## Collected data
-- Opening Marker --

-- ==== Sys2Proof/Laws/Mem.lean ====
section
/-! SUPPORT. The laws of the two containers: a read after a write, and the canonical form that every memory operation
keeps. -/

namespace Sys2Proof.Machine

/-! ### Tables -/

@[simp] theorem tfind_tset_same {α : Type} (t : Tab α) (k : Nat) (v : α) : tfind (tset t k v) k = some v := by
  induction t with
  | nil => simp [tset, tfind]
  | cons e t ih =>
    obtain ⟨i, w⟩ := e
    by_cases h : k < i
    · simp [tset, tfind, h]
    · by_cases h2 : i = k <;> simp [tset, tfind, h, h2, ih]

theorem tfind_tset_ne {α : Type} (t : Tab α) (k j : Nat) (v : α) (h : j ≠ k) : tfind (tset t k v) j = tfind t j := by
  induction t with
  | nil => simp [tset, tfind, Ne.symm h]
  | cons e t ih =>
    obtain ⟨i, w⟩ := e
    by_cases h1 : k < i
    · simp [tset, tfind, h1, Ne.symm h]
    · by_cases h2 : i = k
      · subst h2; simp [tset, tfind, Ne.symm h]
      · simp [tset, h1, h2, tfind, ih]

@[simp] theorem tget_tset_same {α : Type} (d : α) (t : Tab α) (k : Nat) (v : α) : tget d (tset t k v) k = v := by
  simp [tget]

theorem tget_tset_ne {α : Type} (d : α) (t : Tab α) (k j : Nat) (v : α) (h : j ≠ k) :
    tget d (tset t k v) j = tget d t j := by simp [tget, tfind_tset_ne t k j v h]

theorem tget_tset {α : Type} (d : α) (t : Tab α) (k j : Nat) (v : α) :
    tget d (tset t k v) j = if j = k then v else tget d t j := by
  by_cases h : j = k
  · subst h; simp
  · simp [h, tget_tset_ne d t k j v h]

theorem tfind_tdel_same {α : Type} (t : Tab α) (k : Nat) : tfind (tdel t k) k = none := by
  induction t with
  | nil => rfl
  | cons e t ih => obtain ⟨i, w⟩ := e; by_cases h : i = k <;> simp [tdel, tfind, h, ih]

theorem tfind_tdel_ne {α : Type} (t : Tab α) (k j : Nat) (h : j ≠ k) : tfind (tdel t k) j = tfind t j := by
  induction t with
  | nil => rfl
  | cons e t ih =>
    obtain ⟨i, w⟩ := e
    by_cases h1 : i = k
    · subst h1; simp [tdel, tfind, ih, Ne.symm h]
    · simp [tdel, tfind, h1, ih]

/-! ### Memories -/

theorem memAbove_mono (d : Byte) (m : Mem) (a b : Nat) (h : memAbove d (some a) m = true) (hb : b ≤ a) :
    memAbove d (some b) m = true := by
  cases m with
  | nil => rfl
  | cons e t =>
    obtain ⟨i, v⟩ := e
    simp only [memAbove, Bool.and_eq_true, decide_eq_true_eq] at h ⊢
    exact ⟨⟨by omega, h.1.2⟩, h.2⟩

theorem memAbove_wf (d : Byte) (m : Mem) (a : Nat) (h : memAbove d (some a) m = true) : m.wf d = true := by
  cases m with
  | nil => rfl
  | cons e t => simp_all [Mem.wf, memAbove]

/-- An address at or below the bound is not listed. -/
theorem tfind_memAbove (d : Byte) (m : Mem) (a k : Nat) (h : memAbove d (some a) m = true) (hk : k ≤ a) :
    tfind m k = none := by
  induction m generalizing a with
  | nil => rfl
  | cons e t ih =>
    obtain ⟨i, v⟩ := e
    simp only [memAbove, Bool.and_eq_true, decide_eq_true_eq] at h
    have : i ≠ k := by omega
    simp [tfind, this, ih i h.2 (by omega)]

theorem mset_above (d : Byte) (m : Mem) (a k : Nat) (v : Byte) (h : memAbove d (some a) m = true) (hk : a < k) :
    memAbove d (some a) (mset d m k v) = true := by
  induction m generalizing a with
  | nil => by_cases hv : v = d <;> simp [mset, memAbove, hv, hk]
  | cons e t ih =>
    obtain ⟨i, w⟩ := e
    have h0 := h
    simp only [memAbove, Bool.and_eq_true, decide_eq_true_eq] at h
    obtain ⟨⟨h1, h2⟩, h3⟩ := h
    by_cases h4 : k < i
    · by_cases hv : v = d
      · simpa [mset, h4, hv] using h0
      · simp [mset, h4, hv, memAbove, hk, h2, h3]
    · by_cases h5 : i = k
      · by_cases hv : v = d
        · have : ¬ k < k := by omega
          subst h5; simp [mset, hv]; exact memAbove_mono d t i a h3 (by omega)
        · subst h5; simp [mset, hv, memAbove, h1, h3]
      · simp [mset, h4, h5, memAbove, h1, h2, ih i h3 (by omega)]

/-- One write keeps the canonical form. -/
theorem mset_wf (d : Byte) (m : Mem) (k : Nat) (v : Byte) (h : m.wf d = true) : (mset d m k v).wf d = true := by
  cases m with
  | nil => by_cases hv : v = d <;> simp [mset, Mem.wf, memAbove, hv]
  | cons e t =>
    obtain ⟨i, w⟩ := e
    have h0 := h
    simp only [Mem.wf, memAbove, Bool.true_and, Bool.and_eq_true, decide_eq_true_eq] at h
    obtain ⟨h2, h3⟩ := h
    by_cases h4 : k < i
    · by_cases hv : v = d
      · simpa [mset, h4, hv] using h0
      · simp [Mem.wf, mset, h4, hv, memAbove, h2, h3]
    · by_cases h5 : i = k
      · by_cases hv : v = d
        · subst h5; simp [mset, hv]; exact memAbove_wf d t i h3
        · subst h5; simp [Mem.wf, mset, hv, memAbove, h3]
      · simp [Mem.wf, mset, h4, h5, memAbove, h2, mset_above d t i k v h3 (by omega)]

/-- A write of several bytes keeps the canonical form. -/
theorem mwrite_wf (d : Byte) (bs : List Byte) (m : Mem) (a : Nat) (h : m.wf d = true) : (mwrite d m a bs).wf d = true := by
  induction bs generalizing m a with
  | nil => exact h
  | cons b bs ih => exact ih _ _ (mset_wf d m a b h)

theorem filter_above (d : Byte) (p : Host.Cell → Bool) (m : Mem) (a : Nat) (h : memAbove d (some a) m = true) :
    memAbove d (some a) (m.filter p) = true := by
  induction m generalizing a with
  | nil => rfl
  | cons e t ih =>
    obtain ⟨i, w⟩ := e
    simp only [memAbove, Bool.and_eq_true, decide_eq_true_eq] at h
    obtain ⟨⟨h1, h2⟩, h3⟩ := h
    by_cases hp : p (i, w) = true
    · simp [List.filter, hp, memAbove, h1, h2, ih i h3]
    · simp only [Bool.not_eq_true] at hp
      simp only [List.filter, hp]
      exact memAbove_mono d _ i a (ih i h3) (by omega)

/-- Dropping entries keeps the canonical form. -/
theorem filter_wf (d : Byte) (p : Host.Cell → Bool) (m : Mem) (h : m.wf d = true) : Mem.wf d (m.filter p) = true := by
  cases m with
  | nil => rfl
  | cons e t =>
    obtain ⟨i, w⟩ := e
    simp only [Mem.wf, memAbove, Bool.true_and, Bool.and_eq_true, decide_eq_true_eq] at h
    by_cases hp : p (i, w) = true
    · simp [List.filter, hp, Mem.wf, memAbove, h.1, filter_above d p t i h.2]
    · simp only [Bool.not_eq_true] at hp
      simp only [List.filter, hp]
      exact memAbove_wf d _ i (filter_above d p t i h.2)

/-- Clearing a range keeps the canonical form. -/
theorem memClear_wf (d : Byte) (m : Mem) (lo hi : Nat) (h : m.wf d = true) : Mem.wf d (memClear m lo hi) = true :=
  filter_wf d _ m h

/-- Cells below a bound followed by cells at or above it are in order. -/
theorem append_above (d : Byte) (x y : Mem) (lo : Option Nat) (b : Nat) (hx : memAbove d lo x = true)
    (hb : ∀ e ∈ x, e.1 < b) (hl : ∀ a, lo = some a → a < b) (hy : memAbove d lo y = true) (hyb : ∀ e ∈ y, b ≤ e.1) :
    memAbove d lo (x ++ y) = true := by
  induction x generalizing lo with
  | nil => simpa using hy
  | cons e t ih =>
    obtain ⟨i, w⟩ := e
    simp only [memAbove, Bool.and_eq_true, decide_eq_true_eq, List.cons_append] at hx ⊢
    refine ⟨hx.1, ih (some i) hx.2 (fun e he => hb e (List.mem_cons_of_mem _ he)) ?_ ?_⟩
    · intro a ha; cases ha; exact hb (i, w) List.mem_cons_self
    · cases y with
      | nil => rfl
      | cons f u =>
        obtain ⟨j, v⟩ := f
        simp only [memAbove, Bool.and_eq_true, decide_eq_true_eq] at hy ⊢
        have h1 := hb (i, w) List.mem_cons_self
        have h2 := hyb (j, v) List.mem_cons_self
        exact ⟨⟨by simp at h1 h2; omega, hy.1.2⟩, hy.2⟩

theorem mcells_range (d : Byte) (bs : List Byte) (a : Nat) : ∀ e ∈ mcells d a bs, a ≤ e.1 ∧ e.1 < a + bs.length := by
  induction bs generalizing a with
  | nil => simp [mcells]
  | cons b bs ih =>
    intro e he
    by_cases hb : b = d
    · simp only [mcells, hb, if_true] at he
      have := ih (a + 1) e he
      simp only [List.length_cons]; omega
    · simp only [mcells, hb, if_false, List.mem_cons] at he
      rcases he with rfl | he
      · simp
      · have := ih (a + 1) e he
        simp only [List.length_cons]; omega

theorem mcells_above (d : Byte) (bs : List Byte) (a : Nat) (lo : Option Nat) (hl : ∀ x, lo = some x → x < a) :
    memAbove d lo (mcells d a bs) = true := by
  induction bs generalizing a lo with
  | nil => rfl
  | cons b bs ih =>
    by_cases hb : b = d
    · simp only [mcells, hb, if_true]
      exact ih (a + 1) lo (fun x hx => by have := hl x hx; omega)
    · simp only [mcells, hb, if_false, memAbove, Bool.and_eq_true, decide_eq_true_eq]
      refine ⟨⟨?_, hb⟩, ih (a + 1) (some a) (fun x hx => by cases hx; omega)⟩
      cases lo with
      | none => rfl
      | some x => simpa using hl x rfl

/-- A long block of bytes keeps the canonical form. -/
theorem mload_wf (d : Byte) (m : Mem) (a : Nat) (bs : List Byte) (h : m.wf d = true) : Mem.wf d (mload d m a bs) = true := by
  have e1 : Mem.wf d (m.filter (fun e => decide (e.1 < a))) = true := filter_wf d _ m h
  have e2 : Mem.wf d (m.filter (fun e => decide (a + bs.length ≤ e.1))) = true := filter_wf d _ m h
  have c1 : memAbove d none (m.filter (fun e => decide (e.1 < a)) ++ mcells d a bs) = true :=
    append_above d _ _ none a e1 (fun e he => by simpa using (List.mem_filter.mp he).2) (fun x hx => by cases hx)
      (mcells_above d bs a none (fun x hx => by cases hx)) (fun e he => (mcells_range d bs a e he).1)
  exact append_above d _ _ none (a + bs.length) c1
    (fun e he => by
      rcases List.mem_append.mp he with h1 | h1
      · have : e.1 < a := by simpa using (List.mem_filter.mp h1).2
        omega
      · exact (mcells_range d bs a e h1).2)
    (fun x hx => by cases hx) e2 (fun e he => by simpa using (List.mem_filter.mp he).2)

/-- A read of the byte written. -/
theorem mget_mset_same (d : Byte) (m : Mem) (k : Nat) (v : Byte) (h : m.wf d = true) : mget d (mset d m k v) k = v := by
  have key : ∀ (m : Mem) (lo : Option Nat), memAbove d lo m = true → (tfind (mset d m k v) k).getD d = v := by
    intro m
    induction m with
    | nil => intro lo _; by_cases hv : v = d <;> simp [mset, tfind, hv]
    | cons e t ih =>
      intro lo h
      obtain ⟨i, w⟩ := e
      simp only [memAbove, Bool.and_eq_true, decide_eq_true_eq] at h
      by_cases h4 : k < i
      · by_cases hv : v = d
        · have h5 : i ≠ k := by omega
          simp [mset, h4, hv, tfind, h5, tfind_memAbove d t i k h.2 (by omega)]
        · simp [mset, h4, hv, tfind]
      · by_cases h5 : i = k
        · by_cases hv : v = d
          · subst h5; simp [mset, hv, tfind_memAbove d t i i h.2 (le_refl i)]
          · subst h5; simp [mset, hv, tfind]
        · simp [mset, h4, h5, tfind, ih (some i) h.2]
  exact key m none h

/-- A write leaves every other byte as it was. -/
theorem mget_mset_ne (d : Byte) (m : Mem) (k j : Nat) (v : Byte) (h : j ≠ k) : mget d (mset d m k v) j = mget d m j := by
  unfold mget tget
  congr 1
  induction m with
  | nil => by_cases hv : v = d <;> simp [mset, tfind, hv, Ne.symm h]
  | cons e t ih =>
    obtain ⟨i, w⟩ := e
    by_cases h4 : k < i
    · by_cases hv : v = d <;> simp [mset, h4, hv, tfind, Ne.symm h]
    · by_cases h5 : i = k
      · subst h5; by_cases hv : v = d <;> simp [mset, hv, tfind, Ne.symm h]
      · simp [mset, h4, h5, tfind, ih]

/-- A write of several bytes leaves every byte outside its range as it was. -/
theorem mget_mwrite_out (d : Byte) (bs : List Byte) (m : Mem) (a j : Nat) (h : j < a ∨ a + bs.length ≤ j) :
    mget d (mwrite d m a bs) j = mget d m j := by
  induction bs generalizing m a with
  | nil => rfl
  | cons b bs ih =>
    simp only [List.length_cons] at h
    rw [mwrite, ih _ _ (by omega), mget_mset_ne d m a j b (by omega)]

-- Closing Marker --

## Directions
Only the lines above from the one with "some v := by" through the one with "by_cases h1 : i = k" should be duplicated, character for character.

## Answer area
@[simp] theorem tfind_tset_same {α : Type} (t : Tab α) (k : Nat) (v : α) : tfind (tset t k v) k = some v := by
  induction t with
  | nil => simp [tset, tfind]
  | cons e t ih =>
    obtain ⟨i, w⟩ := e
    by_cases h : k < i
    · simp [tset, tfind, h]
    · by_cases h2 : i = k <;> simp [tset, tfind, h, h2, ih]

theorem tfind_tset_ne {α : Type} (t : Tab α) (k j : Nat) (v : α) (h : j ≠ k) : tfind (tset t k v) j = tfind t j := by
  induction t with
  | nil => simp [tset, tfind, Ne.symm h]
  | cons e t ih =>
    obtain ⟨i, w⟩ := e
    by_cases h1 : k < i
    · simp [tset, tfind, h1, Ne.symm h]
    · by_cases h2 : i = k
      · subst h2; simp [tset, tfind, Ne.symm h]
      · simp [tset, h1, h2, tfind, ih]

@[simp] theorem tget_tset_same {α : Type} (d : α) (t : Tab α) (k : Nat) (v : α) : tget d (tset t k v) k = v := by
  simp [tget]

theorem tget_tset_ne {α : Type} (d : α) (t : Tab α) (k j : Nat) (v : α) (h : j ≠ k) :
    tget d (tset t k v) j = tget d t j := by simp [tget, tfind_tset_ne t k j v h]

theorem tget_tset {α : Type} (d : α) (t : Tab α) (k j : Nat) (v : α) :
    tget d (tset t k v) j = if j = k then v else tget d t j := by
  by_cases h : j = k
  · subst h; simp
  · simp [h, tget_tset_ne d t k j v h]

theorem tfind_tdel_same {α : Type} (t : Tab α) (k : Nat) : tfind (tdel t k) k = none := by
  induction t with
  | nil => rfl
  | cons e t ih => obtain ⟨i, w⟩ := e; by_cases h : i = k <;> simp [tdel, tfind, h, ih]

theorem tfind_tdel_ne {α : Type} (t : Tab α) (k j : Nat) (h : j ≠ k) : tfind (tdel t k) j = tfind t j := by
  induction t with
  | nil => rfl
  | cons e t ih =>
    obtain ⟨i, w⟩ := e
    by_cases h1 : i = k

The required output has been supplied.